**AIM OF THE EXERCISE**: Pull every line of the entries that has the word "Prop".

[Stored items]

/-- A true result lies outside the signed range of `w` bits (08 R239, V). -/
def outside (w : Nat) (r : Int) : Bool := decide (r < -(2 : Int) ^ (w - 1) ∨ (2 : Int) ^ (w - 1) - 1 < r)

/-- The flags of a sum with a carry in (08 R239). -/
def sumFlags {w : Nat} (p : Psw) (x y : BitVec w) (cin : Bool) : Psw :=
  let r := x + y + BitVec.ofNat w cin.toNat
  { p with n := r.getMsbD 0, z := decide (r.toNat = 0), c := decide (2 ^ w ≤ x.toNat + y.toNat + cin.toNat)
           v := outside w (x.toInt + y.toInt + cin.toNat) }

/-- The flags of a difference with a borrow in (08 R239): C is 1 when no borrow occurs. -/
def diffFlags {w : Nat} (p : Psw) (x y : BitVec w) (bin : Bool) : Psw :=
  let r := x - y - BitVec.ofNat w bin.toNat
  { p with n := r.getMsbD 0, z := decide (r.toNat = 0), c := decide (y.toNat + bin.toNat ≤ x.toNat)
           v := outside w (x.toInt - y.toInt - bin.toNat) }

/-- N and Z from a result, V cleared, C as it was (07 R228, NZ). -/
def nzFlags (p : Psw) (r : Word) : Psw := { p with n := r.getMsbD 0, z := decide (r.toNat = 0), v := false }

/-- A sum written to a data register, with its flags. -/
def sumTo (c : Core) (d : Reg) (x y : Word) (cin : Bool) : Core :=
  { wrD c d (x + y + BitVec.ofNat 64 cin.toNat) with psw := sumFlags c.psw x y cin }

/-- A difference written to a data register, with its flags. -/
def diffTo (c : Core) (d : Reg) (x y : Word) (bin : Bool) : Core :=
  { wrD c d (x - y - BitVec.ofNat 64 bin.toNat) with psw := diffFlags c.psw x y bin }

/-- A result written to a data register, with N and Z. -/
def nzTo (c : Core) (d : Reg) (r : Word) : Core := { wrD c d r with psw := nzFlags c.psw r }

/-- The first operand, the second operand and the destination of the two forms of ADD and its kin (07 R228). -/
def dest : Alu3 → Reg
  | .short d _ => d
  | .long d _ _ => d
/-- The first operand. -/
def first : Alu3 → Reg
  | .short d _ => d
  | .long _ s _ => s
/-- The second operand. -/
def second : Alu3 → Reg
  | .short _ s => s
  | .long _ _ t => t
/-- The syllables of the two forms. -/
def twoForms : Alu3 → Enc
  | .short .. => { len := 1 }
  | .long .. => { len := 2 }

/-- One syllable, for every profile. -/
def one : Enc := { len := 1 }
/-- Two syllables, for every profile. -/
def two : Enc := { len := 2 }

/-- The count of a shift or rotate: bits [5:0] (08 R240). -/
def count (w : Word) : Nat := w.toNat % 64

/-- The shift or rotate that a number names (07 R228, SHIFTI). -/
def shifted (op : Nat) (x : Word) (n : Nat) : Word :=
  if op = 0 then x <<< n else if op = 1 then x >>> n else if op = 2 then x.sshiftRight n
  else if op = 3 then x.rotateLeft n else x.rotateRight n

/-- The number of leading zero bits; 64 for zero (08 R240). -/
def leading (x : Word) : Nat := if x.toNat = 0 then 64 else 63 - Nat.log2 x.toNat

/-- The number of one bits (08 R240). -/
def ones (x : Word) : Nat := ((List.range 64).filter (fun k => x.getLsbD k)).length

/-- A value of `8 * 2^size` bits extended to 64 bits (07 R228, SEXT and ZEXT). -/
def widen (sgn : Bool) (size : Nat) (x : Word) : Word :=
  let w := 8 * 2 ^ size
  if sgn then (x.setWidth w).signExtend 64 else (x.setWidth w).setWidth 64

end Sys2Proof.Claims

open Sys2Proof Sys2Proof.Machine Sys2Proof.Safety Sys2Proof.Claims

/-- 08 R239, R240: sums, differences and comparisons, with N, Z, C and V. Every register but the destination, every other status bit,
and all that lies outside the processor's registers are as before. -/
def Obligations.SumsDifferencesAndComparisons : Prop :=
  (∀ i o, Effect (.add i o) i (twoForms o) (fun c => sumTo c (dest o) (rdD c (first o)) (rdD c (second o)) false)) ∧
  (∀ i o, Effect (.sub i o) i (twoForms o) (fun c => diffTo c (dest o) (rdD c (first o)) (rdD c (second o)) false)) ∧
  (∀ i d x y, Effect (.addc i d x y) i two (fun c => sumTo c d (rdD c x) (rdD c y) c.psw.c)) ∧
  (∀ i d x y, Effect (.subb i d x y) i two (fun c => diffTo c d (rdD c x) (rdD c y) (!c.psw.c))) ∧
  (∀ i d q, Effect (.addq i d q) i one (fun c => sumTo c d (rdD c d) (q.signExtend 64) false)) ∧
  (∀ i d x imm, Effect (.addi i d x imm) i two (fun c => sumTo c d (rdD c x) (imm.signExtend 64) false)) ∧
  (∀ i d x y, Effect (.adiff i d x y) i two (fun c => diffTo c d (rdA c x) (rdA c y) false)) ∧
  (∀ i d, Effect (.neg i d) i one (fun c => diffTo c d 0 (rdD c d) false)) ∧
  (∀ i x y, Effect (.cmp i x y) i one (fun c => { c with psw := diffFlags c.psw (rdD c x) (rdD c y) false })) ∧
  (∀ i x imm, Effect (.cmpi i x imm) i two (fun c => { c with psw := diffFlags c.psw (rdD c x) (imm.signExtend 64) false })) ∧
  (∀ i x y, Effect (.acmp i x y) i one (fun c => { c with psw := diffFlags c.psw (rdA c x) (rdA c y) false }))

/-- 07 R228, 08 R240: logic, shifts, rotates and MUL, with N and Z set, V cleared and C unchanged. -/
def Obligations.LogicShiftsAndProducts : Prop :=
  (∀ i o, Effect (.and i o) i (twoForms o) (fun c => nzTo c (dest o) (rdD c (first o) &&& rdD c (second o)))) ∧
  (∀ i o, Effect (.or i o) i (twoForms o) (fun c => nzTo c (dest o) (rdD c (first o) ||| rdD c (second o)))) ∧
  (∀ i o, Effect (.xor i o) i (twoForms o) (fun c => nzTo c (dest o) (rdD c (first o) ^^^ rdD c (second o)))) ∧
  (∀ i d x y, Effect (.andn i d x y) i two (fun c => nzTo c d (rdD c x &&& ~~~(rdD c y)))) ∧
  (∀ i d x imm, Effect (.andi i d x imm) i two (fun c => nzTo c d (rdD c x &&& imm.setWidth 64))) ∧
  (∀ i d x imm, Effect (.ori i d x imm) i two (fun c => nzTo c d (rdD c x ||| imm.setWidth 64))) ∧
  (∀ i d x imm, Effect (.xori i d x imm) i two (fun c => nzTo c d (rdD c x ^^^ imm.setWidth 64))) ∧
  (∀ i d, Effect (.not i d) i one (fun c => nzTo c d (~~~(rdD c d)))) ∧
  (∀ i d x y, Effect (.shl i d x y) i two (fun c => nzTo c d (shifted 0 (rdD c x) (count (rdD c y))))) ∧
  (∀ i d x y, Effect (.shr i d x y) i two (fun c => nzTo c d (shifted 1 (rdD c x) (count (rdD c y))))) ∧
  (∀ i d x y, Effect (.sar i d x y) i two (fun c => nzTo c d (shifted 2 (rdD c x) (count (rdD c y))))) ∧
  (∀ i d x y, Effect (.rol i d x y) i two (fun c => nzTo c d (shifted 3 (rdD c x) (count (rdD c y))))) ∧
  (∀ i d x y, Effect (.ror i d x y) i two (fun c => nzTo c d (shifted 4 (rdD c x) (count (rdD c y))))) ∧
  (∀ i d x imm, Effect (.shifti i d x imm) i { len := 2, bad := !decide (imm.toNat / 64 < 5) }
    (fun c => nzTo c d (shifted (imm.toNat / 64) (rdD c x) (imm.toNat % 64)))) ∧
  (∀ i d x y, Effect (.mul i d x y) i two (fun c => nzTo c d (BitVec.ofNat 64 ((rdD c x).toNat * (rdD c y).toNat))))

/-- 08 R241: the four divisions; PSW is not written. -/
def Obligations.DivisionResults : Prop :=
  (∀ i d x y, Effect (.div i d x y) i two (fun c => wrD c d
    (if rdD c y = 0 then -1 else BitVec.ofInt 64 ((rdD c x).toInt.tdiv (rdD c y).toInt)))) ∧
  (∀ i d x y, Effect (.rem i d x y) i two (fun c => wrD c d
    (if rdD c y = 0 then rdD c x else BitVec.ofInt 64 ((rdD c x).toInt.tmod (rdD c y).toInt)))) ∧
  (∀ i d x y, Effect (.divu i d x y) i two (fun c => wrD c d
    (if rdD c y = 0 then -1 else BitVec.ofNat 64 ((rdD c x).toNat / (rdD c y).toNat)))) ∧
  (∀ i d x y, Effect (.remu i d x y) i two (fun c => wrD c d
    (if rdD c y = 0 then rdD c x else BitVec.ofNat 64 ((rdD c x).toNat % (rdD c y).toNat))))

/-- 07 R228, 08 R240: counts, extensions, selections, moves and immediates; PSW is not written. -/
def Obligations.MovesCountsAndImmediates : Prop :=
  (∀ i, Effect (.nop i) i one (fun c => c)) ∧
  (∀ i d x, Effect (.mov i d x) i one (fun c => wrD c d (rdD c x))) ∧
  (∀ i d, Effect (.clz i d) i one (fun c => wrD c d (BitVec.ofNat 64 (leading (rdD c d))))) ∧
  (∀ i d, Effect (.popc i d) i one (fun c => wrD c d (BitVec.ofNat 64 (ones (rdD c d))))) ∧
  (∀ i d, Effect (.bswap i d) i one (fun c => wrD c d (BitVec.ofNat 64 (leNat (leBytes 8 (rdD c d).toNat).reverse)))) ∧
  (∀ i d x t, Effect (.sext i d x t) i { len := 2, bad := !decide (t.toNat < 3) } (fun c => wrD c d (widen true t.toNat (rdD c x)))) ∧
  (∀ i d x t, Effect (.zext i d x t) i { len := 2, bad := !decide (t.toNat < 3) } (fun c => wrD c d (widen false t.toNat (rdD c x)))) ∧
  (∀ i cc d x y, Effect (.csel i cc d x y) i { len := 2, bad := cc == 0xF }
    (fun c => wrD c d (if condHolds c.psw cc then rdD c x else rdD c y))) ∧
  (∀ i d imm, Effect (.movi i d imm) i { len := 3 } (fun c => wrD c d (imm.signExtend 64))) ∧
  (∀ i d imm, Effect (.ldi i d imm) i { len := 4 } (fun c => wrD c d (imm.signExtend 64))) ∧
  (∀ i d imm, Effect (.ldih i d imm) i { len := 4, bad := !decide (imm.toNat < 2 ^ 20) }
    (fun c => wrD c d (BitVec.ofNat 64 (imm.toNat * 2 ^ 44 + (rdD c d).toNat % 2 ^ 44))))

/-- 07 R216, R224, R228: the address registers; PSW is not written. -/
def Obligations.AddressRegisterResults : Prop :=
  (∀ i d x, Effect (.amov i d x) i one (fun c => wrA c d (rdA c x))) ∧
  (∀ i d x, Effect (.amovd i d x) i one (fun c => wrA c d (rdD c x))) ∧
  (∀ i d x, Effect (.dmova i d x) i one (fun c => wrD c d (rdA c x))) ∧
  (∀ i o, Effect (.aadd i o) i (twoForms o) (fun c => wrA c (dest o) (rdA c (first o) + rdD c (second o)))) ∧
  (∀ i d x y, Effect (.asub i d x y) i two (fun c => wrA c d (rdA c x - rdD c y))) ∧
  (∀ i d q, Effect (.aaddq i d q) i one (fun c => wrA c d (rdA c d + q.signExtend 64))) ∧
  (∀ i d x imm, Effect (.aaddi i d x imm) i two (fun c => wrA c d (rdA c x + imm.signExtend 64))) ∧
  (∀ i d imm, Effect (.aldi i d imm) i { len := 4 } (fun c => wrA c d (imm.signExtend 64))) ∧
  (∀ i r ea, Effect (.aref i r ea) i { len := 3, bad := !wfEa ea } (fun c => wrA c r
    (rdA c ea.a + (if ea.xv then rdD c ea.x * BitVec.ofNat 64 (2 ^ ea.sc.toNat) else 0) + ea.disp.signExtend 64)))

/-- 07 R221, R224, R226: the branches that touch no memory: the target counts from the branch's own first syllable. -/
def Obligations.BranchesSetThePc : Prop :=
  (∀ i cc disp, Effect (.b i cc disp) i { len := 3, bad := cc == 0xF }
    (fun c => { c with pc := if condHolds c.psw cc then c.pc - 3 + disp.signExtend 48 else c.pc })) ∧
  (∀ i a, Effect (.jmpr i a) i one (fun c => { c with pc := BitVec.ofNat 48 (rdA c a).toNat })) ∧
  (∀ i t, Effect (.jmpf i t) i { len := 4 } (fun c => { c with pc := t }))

**SOLUTION TO THIS TASK**:
def Obligations.SumsDifferencesAndComparisons : Prop :=
def Obligations.LogicShiftsAndProducts : Prop :=
def Obligations.DivisionResults : Prop :=
def Obligations.MovesCountsAndImmediates : Prop :=
def Obligations.AddressRegisterResults : Prop :=
def Obligations.BranchesSetThePc : Prop :=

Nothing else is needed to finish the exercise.